(Extracted records)
----

-- ==== Sys2Proof/Laws/Sets.lean ====
section
/-! SUPPORT. Membership in sets of station numbers after each operation. -/

namespace Sys2Proof.StationSet

/-- Two sets with the same stations are equal. -/
theorem ext_has {s t : StationSet} (h : ∀ n, s.has n = t.has n) : s = t := by
  apply BitVec.eq_of_getLsbD_eq
  intro i hi
  simpa [has, BitVec.toNat_ofNat, Nat.mod_eq_of_lt hi] using h (BitVec.ofNat 5 i)

@[simp] theorem has_empty (n : Station) : has empty n = false := by simp [has, empty]

@[simp] theorem has_single (m n : Station) : has (single m) n = decide (m = n) := by
  have := n.isLt
  simp only [has, single, BitVec.getLsbD_twoPow, ← BitVec.toNat_inj]
  by_cases h : m.toNat = n.toNat
  · simp [h, n.isLt]
  · simp [h]

@[simp] theorem has_union (s t : StationSet) (n : Station) : has (union s t) n = (has s n || has t n) := by
  simp [has, union]

@[simp] theorem has_minus (s t : StationSet) (n : Station) : has (minus s t) n = (has s n && !has t n) := by
  simp only [has, minus, BitVec.getLsbD_and, BitVec.getLsbD_not, decide_eq_true n.isLt, Bool.true_and]

@[simp] theorem has_insert (s : StationSet) (m n : Station) : has (insert s m) n = (has s n || decide (m = n)) := by
  simp [insert]

@[simp] theorem has_erase (s : StationSet) (m n : Station) : has (erase s m) n = (has s n && !decide (m = n)) := by
  simp [erase]

/-- The stations of the list are those of the set. -/
@[simp] theorem mem_toList (s : StationSet) (n : Station) : n ∈ toList s ↔ has s n = true := by simp [toList]

/-- A set without stations is empty. -/
theorem eq_empty_iff (s : StationSet) : s = empty ↔ ∀ n, has s n = false :=
  ⟨fun h n => by rw [h]; simp, fun h => ext_has (fun n => by rw [h n, has_empty])⟩

/-- A peer word names stations 1-30 by its bits. -/
theorem has_ofPeerWord (w : Word) (n : Station) :
    has (ofPeerWord w) n = (w.getLsbD n.toNat && decide (n ≠ 0 ∧ n ≠ 31)) := by
  have key : ∀ n : Station, (0x7FFFFFFE : Word).getLsbD n.toNat = decide (n ≠ 0 ∧ n ≠ 31) := by decide
  simp only [has, ofPeerWord, BitVec.getLsbD_and, key]

end Sys2Proof.StationSet
end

----

Exercise instructions:
I'd like the records returned exactly as they were written, please.

Response to this exercise:
-- ==== Sys2Proof/Laws/Sets.lean ====
section
/-! SUPPORT. Membership in sets of station numbers after each operation. -/

namespace Sys2Proof.StationSet

/-- Two sets with the same stations are equal. -/
theorem ext_has {s t : StationSet} (h : ∀ n, s.has n = t.has n) : s = t := by
  apply BitVec.eq_of_getLsbD_eq
  intro i hi
  simpa [has, BitVec.toNat_ofNat, Nat.mod_eq_of_lt hi] using h (BitVec.ofNat 5 i)

@[simp] theorem has_empty (n : Station) : has empty n = false := by simp [has, empty]

@[simp] theorem has_single (m n : Station) : has (single m) n = decide (m = n) := by
  have := n.isLt
  simp only [has, single, BitVec.getLsbD_twoPow, ← BitVec.toNat_inj]
  by_cases h : m.toNat = n.toNat
  · simp [h, n.isLt]
  · simp [h]

@[simp] theorem has_union (s t : StationSet) (n : Station) : has (union s t) n = (has s n || has t n) := by
  simp [has, union]

@[simp] theorem has_minus (s t : StationSet) (n : Station) : has (minus s t) n = (has s n && !has t n) := by
  simp only [has, minus, BitVec.getLsbD_and, BitVec.getLsbD_not, decide_eq_true n.isLt, Bool.true_and]

@[simp] theorem has_insert (s : StationSet) (m n : Station) : has (insert s m) n = (has s n || decide (m = n)) := by
  simp [insert]

@[simp] theorem has_erase (s : StationSet) (m n : Station) : has (erase s m) n = (has s n && !decide (m = n)) := by
  simp [erase]

/-- The stations of the list are those of the set. -/
@[simp] theorem mem_toList (s : StationSet) (n : Station) : n ∈ toList s ↔ has s n = true := by simp [toList]

/-- A set without stations is empty. -/
theorem eq_empty_iff (s : StationSet) : s = empty ↔ ∀ n, has s n = false :=
  ⟨fun h n => by rw [h]; simp, fun h => ext_has (fun n => by rw [h n, has_empty])⟩

/-- A peer word names stations 1-30 by its bits. -/
theorem has_ofPeerWord (w : Word) (n : Station) :
    has (ofPeerWord w) n = (w.getLsbD n.toNat && decide (n ≠ 0 ∧ n ≠ 31)) := by
  have key : ∀ n : Station, (0x7FFFFFFE : Word).getLsbD n.toNat = decide (n ≠ 0 ∧ n ≠ 31) := by decide
  simp only [has, ofPeerWord, BitVec.getLsbD_and, key]

end Sys2Proof.StationSet
end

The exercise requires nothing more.